Data extracts:
+ + +

-- ==== Sys2Proof/Config.lean ====
section
/-! DEFINITION. What is fixed for an instance when it is built. The spec has ONE elaboration-time parameter, the
width `N` (00_scope.md R5, R8). It stands in State (`State.width`), so that every statement over all states holds
of every instance; this file only says which instance `State.reset` is. -/

namespace Sys2Proof

/-- DESIGN CHOICE (log 2), unsafe: the instance whose reset state is `State.reset` has `N = 32`, the one width at
which the source gives examples (95_test_vectors.md section 1). Every other instance's reset state is
`State.resetAt`. -/
def Config.instanceWidth : Width := ⟨32, by decide, by decide⟩

end Sys2Proof
end

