-- ==== Sys2Proof/Certificates/Slice0/Obligations.lean ====
section
/-! DEFINITION. The statements for the provers, from the numbered rules of spec/. The terms they use are those of
Sys2Proof/Safety.lean, which writes the states after a command out in full, so that each result statement is also its
frame. The hardware has no memory (20_memory.md R40), so no frame speaks of one. -/

open Sys2Proof Sys2Proof.Machine

/-! ## Encoding -/

/-- The words of the encoding examples of 30_encoding.md section 7 decode to the commands they stand for, and the
two illegal ones do not decode. -/
def Obligations.ExampleWordsDecode : Prop :=
  decode 0x0C01#16 = .ok (.adds 0 .imm .imm) ∧
  decode 0x0391#16 = .ok (.adds 1 (.reg 2) (.reg 3)) ∧
  decode 0x08F2#16 = .ok (.subu 3 (.reg 3) .imm) ∧
  decode 0x0527#16 = .ok (.divs 2 .imm (.reg 1)) ∧
  decode 0x1389#16 = .ok (.wmuls 1 0 (.reg 2) (.reg 3)) ∧
  decode 0x042A#16 = .ok (.set 2) ∧
  decode 0x00CD#16 = .ok (.gets 3) ∧
  decode 0x000B#16 = .error .reservedOpcode ∧
  decode 0x0248#16 = .error .sameDestinations

/-- Decoding the word of a well-formed command gives the command back, for every command and every operand. -/
def Obligations.DecodeOfEncodeIsIdentity : Prop :=
  ∀ i : Instr, i.wellFormed = true → decode (encode i) = .ok i

/-- A word that decodes is the word of the command it decodes to, and that command is well formed: every command
has exactly one encoding in each operand form (30_encoding.md R55, R60). -/
def Obligations.LegalWordIsTheEncoding : Prop :=
  ∀ (cw : CmdWord) (i : Instr), decode cw = .ok i → encode i = cw ∧ i.wellFormed = true

/-- A word is illegal exactly when one of the eight items of 30_encoding.md R60 holds, the fields read off the word
as numbers by 30_encoding.md R53. -/
def Obligations.IllegalWordsAreTheEightItems : Prop :=
  ∀ cw : CmdWord,
    let op := cw.toNat % 16
    let rd := cw.toNat / 2 ^ 4 % 4
    let ra := cw.toNat / 2 ^ 6 % 4
    let rb := cw.toNat / 2 ^ 8 % 4
    let ia := cw.toNat / 2 ^ 10 % 2
    let ib := cw.toNat / 2 ^ 11 % 2
    let rh := cw.toNat / 2 ^ 12 % 4
    let z := cw.toNat / 2 ^ 14 % 4
    let formatA := op ≤ 7
    let formatM := op = 8 ∨ op = 9
    let formatC := op = 10
    let formatG := op = 12 ∨ op = 13
    (∃ e, decode cw = .error e) ↔
      (op = 11 ∨ op = 14 ∨ op = 15) ∨
      z ≠ 0 ∨
      ((formatA ∨ formatC ∨ formatG) ∧ rh ≠ 0) ∨
      (formatM ∧ rh = rd) ∨
      ((formatA ∨ formatM) ∧ ia = 1 ∧ ra ≠ 0) ∨
      ((formatA ∨ formatM) ∧ ib = 1 ∧ rb ≠ 0) ∨
      (formatC ∧ (ia ≠ 1 ∨ ib ≠ 0 ∨ ra ≠ 0 ∨ rb ≠ 0)) ∨
      (formatG ∧ (rd ≠ 0 ∨ rb ≠ 0 ∨ ia ≠ 0 ∨ ib ≠ 0))

/-! ## The pure functions, at every width 4 to 64 -/

/-- The constants of the Width/Limits Foundation (40_foundation_scalar.md R70 to R73): the container is the smallest
of the four native widths that holds `N` bits, the two ranges, `mask(0) = 0`, and the pattern of the signed minimum
is that of the signed maximum plus one. -/
def Obligations.WidthAndLimits : Prop :=
  mask 0 = 0 ∧
  ∀ c : Width,
    (container c.bits ∈ [8, 16, 32, 64] ∧ c.bits ≤ container c.bits ∧
      ∀ w ∈ [8, 16, 32, 64], c.bits ≤ w → container c.bits ≤ w) ∧
    (∀ m i : Nat, c.bits ≤ m → i < m → (maskPattern m c.bits).getLsbD i = decide (i < c.bits)) ∧
    ulimits c.bits = ⟨0, 2 ^ c.bits - 1⟩ ∧
    slimits c.bits = ⟨-(2 ^ (c.bits - 1)), 2 ^ (c.bits - 1) - 1⟩ ∧
    trunc c.bits (slimits c.bits).min = trunc c.bits (slimits c.bits).max + 1

/-- The unsigned sum and difference: the source's container formula (43_add_sub.md R120, R124), and its exact
form. -/
def Obligations.UnsignedSumAndDifferenceExact : Prop :=
  ∀ (c : Width) (x y : Int), InRange .u c.bits x → InRange .u c.bits y →
    (let res := trunc (container c.bits) (x + y)
     addu c.bits x y =
       (if uval res < x ∨ uval res > mask c.bits then (mask c.bits : Int)
        else uval (res &&& maskPattern (container c.bits) c.bits))) ∧
    addu c.bits x y = min (x + y) (2 ^ c.bits - 1) ∧
    (let res := trunc (container c.bits) (x - y)
     subu c.bits x y =
       (if uval res > x then 0 else uval (res &&& maskPattern (container c.bits) c.bits))) ∧
    subu c.bits x y = max (x - y) 0

/-- The signed sum and difference: the source's sign rule over the unsigned `N`-bit domain (43_add_sub.md R122,
R126), and its exact form. -/
def Obligations.SignedSumAndDifferenceExact : Prop :=
  ∀ (c : Width) (x y : Int), InRange .s c.bits x → InRange .s c.bits y →
    (let ux := trunc c.bits x
     let uy := trunc c.bits y
     adds c.bits x y =
       sval (if ux.msb = uy.msb ∧ (ux + uy).msb ≠ ux.msb then boundS c.bits ux.msb else ux + uy) ∧
     subs c.bits x y =
       sval (if ux.msb ≠ uy.msb ∧ (ux - uy).msb = uy.msb then boundS c.bits ux.msb else ux - uy)) ∧
    adds c.bits x y = clamp (x + y) (slimits c.bits).min (slimits c.bits).max ∧
    subs c.bits x y = clamp (x - y) (slimits c.bits).min (slimits c.bits).max

/-- The products: the source's formula over the halves of the wide product (44_mul_div.md R130, R132), and its exact
form. -/
def Obligations.ProductsExact : Prop :=
  (∀ (c : Width) (x y : Int), InRange .u c.bits x → InRange .u c.bits y →
    mulu c.bits x y =
      (if (wmul c.bits x y).hi ≠ 0 then (mask c.bits : Int) else uval (wmul c.bits x y).lo) ∧
    mulu c.bits x y = min (x * y) (2 ^ c.bits - 1)) ∧
  (∀ (c : Width) (x y : Int), InRange .s c.bits x → InRange .s c.bits y →
    (let p := wmul c.bits x y
     muls c.bits x y =
       sval (if p.hi ≠ p.lo.sshiftRight (c.bits - 1)
        then boundS c.bits ((trunc c.bits x).msb ^^ (trunc c.bits y).msb) else p.lo)) ∧
    muls c.bits x y = clamp (x * y) (slimits c.bits).min (slimits c.bits).max)

/-- The quotients (44_mul_div.md R134, R136). Rounding toward zero of an inexact signed quotient is the spec's
decision D10 (44_mul_div.md R139, log 7). -/
def Obligations.QuotientsExact : Prop :=
  (∀ (c : Width) (x y : Int), InRange .u c.bits x → InRange .u c.bits y → y ≠ 0 →
    ∃ q : Int, divu c.bits x y = some q ∧ q * y ≤ x ∧ x < (q + 1) * y ∧ 0 ≤ q ∧ q ≤ x) ∧
  (∀ (c : Width) (x y : Int), InRange .s c.bits x → InRange .s c.bits y → y ≠ 0 →
    divs c.bits x y =
      some (if x = (slimits c.bits).min ∧ y = -1 then (slimits c.bits).max else Int.tdiv x y) ∧
    divs c.bits x y =
      some (clamp (Int.tdiv x y) (slimits c.bits).min (slimits c.bits).max)) ∧
  (∀ (n : Nat) (x : Int), divu n x 0 = none ∧ divs n x 0 = none)
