/-! ## The settled statements -/

/-- Settles O8: each formula is the function's definition with its predicate read as a test of the high half; each
exact form is the clamp of the product. -/
theorem productsExact : Obligations.ProductsExact := by
  refine ⟨fun c x y hx hy => ?_, fun c x y hx hy => ?_⟩
  all_goals
    have hn := width_bits_pos c
    have hw := width_le_container c
  · exact ⟨if_congr decide_eq_true_iff rfl rfl, mulu_eq_min hn hw hx hy⟩
  · exact ⟨congrArg sval (if_congr decide_eq_true_iff rfl rfl), muls_eq_clampTo hn hw hx hy⟩

/-- Settles O9: the floor inequalities are those of the integer quotient by a positive divisor; the signed quotient is
clamped in its one case out of range. -/
theorem quotientsExact : Obligations.QuotientsExact := by
  refine ⟨fun c x y hx hy hne => ?_, fun c x y hx hy hne => ?_, fun n x => ⟨divu_zero n x, divs_zero n x⟩⟩
  · have hpos : 0 < y := lt_of_le_of_ne hy.1 hne.symm
    exact ⟨x / y, divu_eq_ediv hx hy hne, Int.ediv_mul_le x hne, Int.lt_ediv_add_one_mul_self x hpos,
      Int.ediv_nonneg hx.1 hpos.le, Int.ediv_le_self y hx.1⟩
  · have hn := width_bits_pos c
    have hclamp := divs_eq_clampTo hn hx hy hne
    exact ⟨by rw [hclamp, clampTo_tdiv hn hx], hclamp⟩

/-- Settles O29: a product of naturals is not negative; the signed product needs both sides. -/
theorem multiplierCommandsComplete : Obligations.MultiplierCommandsComplete := by
  refine ⟨fun s rd x y hf hr => ?_, fun s rd x y hf hr => exec_arithInstr_s .mul rd hf hr nofun rfl⟩
  exact exec_arithInstr_u_of_nonneg .mul rd hf hr nofun rfl (mul_nonneg (xVal_inRange s hr).1 (yVal_inRange s hr).1)

/-- Settles O30: the unsigned quotient is in range; the signed one is too, except for the minimum divided by -1, which
is above it. -/
theorem dividerCommandsComplete : Obligations.DividerCommandsComplete := by
  refine ⟨fun s rd x y hf hr hne => ?_, fun s rd x y hf hr hne => ?_⟩
  all_goals have hx := xVal_inRange s hr
  · rw [← Int.tdiv_eq_ediv_of_nonneg hx.1]
    exact exec_arithInstr_of_inRange (op := .div) rd hf hr (fun _ => hne) rfl (tdiv_inRange_u hx (yVal_inRange s hr))
  · rw [← slimits_min, ← slimits_max]
    split_ifs with hmin
    · exact exec_arithInstr_of_gt (op := .div) rd hf hr (fun _ => hne) rfl (max_lt_tdiv hmin)
    · exact exec_arithInstr_of_inRange (op := .div) rd hf hr (fun _ => hne) rfl (tdiv_inRange_s hx hmin)

end Sys2Proof.Machine
end

section
/-! The fault statements (60_exceptions.md R150 to R161): when a command faults and with which cause, what fault entry
changes, and what a block does once it is faulted. Completion is cited from the statements on the commands; what is
new here is the faulting half, and the run of a faulted block. -/

namespace Sys2Proof.Machine

/-! ## When a command faults (60_exceptions.md R151 to R158) -/

/-- The result `r` of a command from `s` is as its cause says: fault entry with that cause, or, where there is none, a
next state with `FAULT` left alone. -/
def FaultsAs (s : State) (cause : Option Cause) (r : Result) : Prop :=
  match cause with
  | some c => r = .next (s.afterFault c.code)
  | none => ∃ t, r = .next t ∧ t.fault = s.fault

section Faults

variable {s : State} {op : ArithOp} {sg : Sg} {x y : Source}

/-- A command with an effect that leaves `FAULT` alone has no cause to fault, overflow or not (60_exceptions.md
R161). -/
theorem command_faultsAs_none {e : State} (hf : s.fault.f = false) (he : e.fault = s.fault) :
    FaultsAs s none (s.command e) :=
  ⟨e, command_of_good s e hf, he⟩

/-- A zero divisor is `DIVZERO` under either view (60_exceptions.md R153). -/
theorem saturatingDivider_zero (sg : Sg) (n : Nat) (x : Int) : saturatingDivider sg n x 0 = .error .divzero := by
  cases sg <;> rfl

theorem exec_arithInstr_of_rangeFault (op : ArithOp) (rd : SReg) {c : Cause} (hf : s.fault.f = false)
    (hc : s.rangeFault sg x y = some c) :
    exec (arithInstr op sg rd x y) s = .next (s.afterFault c.code) := by
  rw [exec_arithInstr, arith_eq, hf, hc]
  rfl

theorem exec_arithInstr_div_zero (rd : SReg) (hf : s.fault.f = false) (hr : s.rangeFault sg x y = none)
    (hy : s.yVal sg y = 0) :
    exec (arithInstr .div sg rd x y) s = .next (s.afterFault Cause.divzero.code) := by
  rw [exec_arithInstr, arith_eq, hf, hr, hy, arithUnit, saturatingDivider_zero]
  rfl

theorem arithInstr_faultsAs_none (rd : SReg) (hf : s.fault.f = false) (hr : s.rangeFault sg x y = none)
    (hdiv : op = .div → s.yVal sg y ≠ 0) : FaultsAs s none (exec (arithInstr op sg rd x y) s) :=
  ⟨_, exec_arithInstr_clamps op sg rd hf ((rangeFault_eq_none_iff s sg x y).mp hr) hdiv rfl, afterArith_fault ..⟩

/-- A sum, a difference and a product fault on a range only. -/
theorem arithInstr_faultsAs_rangeFault (op : ArithOp) (rd : SReg) (hop : op ≠ .div) (hf : s.fault.f = false) :
    FaultsAs s (s.rangeFault sg x y) (exec (arithInstr op sg rd x y) s) := by
  cases hr : s.rangeFault sg x y with
  | some c => exact exec_arithInstr_of_rangeFault op rd hf hr
  | none => exact arithInstr_faultsAs_none rd hf hr fun h => absurd h hop

/-- A division faults on a range first, then on a zero divisor. -/
theorem div_faultsAs_divFault (rd : SReg) (hf : s.fault.f = false) :
    FaultsAs s (s.divFault sg x y) (exec (arithInstr .div sg rd x y) s) := by
  unfold State.divFault
  cases hr : s.rangeFault sg x y with
  | some c => exact exec_arithInstr_of_rangeFault .div rd hf hr
  | none =>
    by_cases hy : s.yVal sg y = 0
    · simp only [if_pos hy]
      exact exec_arithInstr_div_zero rd hf hr hy
    · simp only [if_neg hy]
      exact arithInstr_faultsAs_none rd hf hr fun _ => hy

/-- A wide multiply faults on equal destinations first, then on a range. -/
theorem wide_faultsAs_wideFault (rh rd : SReg) (hf : s.fault.f = false) :
    FaultsAs s (s.wideFault sg rh rd x y) (s.wide sg rh rd x y) := by
  unfold State.wideFault
  by_cases hd : rh = rd
  · rw [wide_eq, hf, if_pos hd, if_pos hd]
    rfl
  · rw [if_neg hd]
    cases hr : s.rangeFault sg x y with
    | some c => rw [wide_eq, hf, if_neg hd, hr]; rfl
    | none => exact ⟨_, wide_completes hf hd ((rangeFault_eq_none_iff s sg x y).mp hr), rfl⟩

end Faults

/-- In a state that is not faulted every command faults as its cause says. -/
theorem exec_faultsAs_causeOf (i : Instr) {s : State} (hf : s.fault.f = false) :
    FaultsAs s (s.causeOf i) (exec i s) := by
  cases i with
  | addu rd x y => exact arithInstr_faultsAs_rangeFault .add rd nofun hf
  | adds rd x y => exact arithInstr_faultsAs_rangeFault .add rd nofun hf
  | subu rd x y => exact arithInstr_faultsAs_rangeFault .sub rd nofun hf
  | subs rd x y => exact arithInstr_faultsAs_rangeFault .sub rd nofun hf
  | mulu rd x y => exact arithInstr_faultsAs_rangeFault .mul rd nofun hf
  | muls rd x y => exact arithInstr_faultsAs_rangeFault .mul rd nofun hf
  | divu rd x y => exact div_faultsAs_divFault rd hf
  | divs rd x y => exact div_faultsAs_divFault rd hf
  | wmulu rh rd x y => exact wide_faultsAs_wideFault rh rd hf
  | wmuls rh rd x y => exact wide_faultsAs_wideFault rh rd hf
  | set rd => exact command_faultsAs_none hf (afterSet_fault s rd)
  | getu ra => exact command_faultsAs_none hf (afterAnswer_fault s _)
  | gets ra => exact command_faultsAs_none hf (afterAnswer_fault s _)

/-! ## Fault entry (60_exceptions.md R156) -/

/-- Of the ends of a command only fault entry writes `FAULT`. -/
theorem CommandEnd.fault_or_fault_eq {s t : State} (h : CommandEnd s t) :
    (∃ c : Cause, t = s.afterFault c.code) ∨ t.fault = s.fault := by
  cases h with
  | fault c => exact .inl ⟨c, rfl⟩
  | arith op sg rd x y res => exact .inr (afterArith_fault ..)
  | wide sg rh rd p => exact .inr (completeWide_fault ..)
  | set rd => exact .inr (afterSet_fault ..)
  | answer r => exact .inr (afterAnswer_fault ..)

/-! ## The faulted state (60_exceptions.md R157) -/

theorem ExecEnd.eq_afterAnswer_of_faulted {i : Instr} {s t : State} (h : ExecEnd i s t) (hf : s.fault.f = true) :
    t = s.afterAnswer 0 := by
  cases h with
  | ignored => rfl
  | fault hgood => cases hf.symm.trans hgood
  | arith hgood => cases hf.symm.trans hgood
  | wide hgood => cases hf.symm.trans hgood
  | set hgood => cases hf.symm.trans hgood
  | read hgood => cases hf.symm.trans hgood

theorem exec_of_faulted (i : Instr) {s : State} (hf : s.fault.f = true) : exec i s = .next (s.afterAnswer 0) := by
  obtain ⟨t, ht, hend⟩ := exec_execEnd i s
  rw [ht, hend.eq_afterAnswer_of_faulted hf]

theorem step_of_faulted {s : State} {cw : CmdWord} {xi yi : BitVec s.busWidth} {rest : List (HostEvent s.busWidth)}
    (hin : s.inputs = .command cw xi yi :: rest) (hf : s.fault.f = true) :
    step s = .next ((s.taking rest xi yi).afterAnswer 0) := by
  cases hd : decode cw with
  | ok i => rw [step_of_legal s xi yi rest hin hd]; exact exec_of_faulted i hf
  | error e => rw [step_of_illegal s xi yi rest hin hd]; exact command_of_faulted _ _ hf

/-- The response to every command presented in the faulted state `s` (60_exceptions.md R157): zero data, and `FLAGS` and
`FAULT` as they are. -/
def State.faultedResponse (s : State) : Response s.busWidth := ⟨0, 0, s.flags.v, s.flags.d, s.fault.f, s.fault.cause⟩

+ + +

Task item:
In the entries above, please find the line with "(op = 11 ∨ op = 14 ∨ op = 15) ∨" and the line with "ulimits c.bits = ⟨0, 2 ^ c.bits - 1⟩ ∧", then write out exactly those two lines and every line between them, and nothing more.

Reply:
      (op = 11 ∨ op = 14 ∨ op = 15) ∨
      z ≠ 0 ∨
      ((formatA ∨ formatC ∨ formatG) ∧ rh ≠ 0) ∨
      (formatM ∧ rh = rd) ∨
      ((formatA ∨ formatM) ∧ ia = 1 ∧ ra ≠ 0) ∨
      ((formatA ∨ formatM) ∧ ib = 1 ∧ rb ≠ 0) ∨
      (formatC ∧ (ia ≠ 1 ∨ ib ≠ 0 ∨ ra ≠ 0 ∨ rb ≠ 0)) ∨
      (formatG ∧ (rd ≠ 0 ∨ rb ≠ 0 ∨ ia ≠ 0 ∨ ib ≠ 0))

/-! ## The pure functions, at every width 4 to 64 -/

/-- The constants of the Width/Limits Foundation (40_foundation_scalar.md R70 to R73): the container is the smallest
of the four native widths that holds `N` bits, the two ranges, `mask(0) = 0`, and the pattern of the signed minimum
is that of the signed maximum plus one. -/
def Obligations.WidthAndLimits : Prop :=
  mask 0 = 0 ∧
  ∀ c : Width,
    (container c.bits ∈ [8, 16, 32, 64] ∧ c.bits ≤ container c.bits ∧
      ∀ w ∈ [8, 16, 32, 64], c.bits ≤ w → container c.bits ≤ w) ∧
    (∀ m i : Nat, c.bits ≤ m → i < m → (maskPattern m c.bits).getLsbD i = decide (i < c.bits)) ∧
    ulimits c.bits = ⟨0, 2 ^ c.bits - 1⟩ ∧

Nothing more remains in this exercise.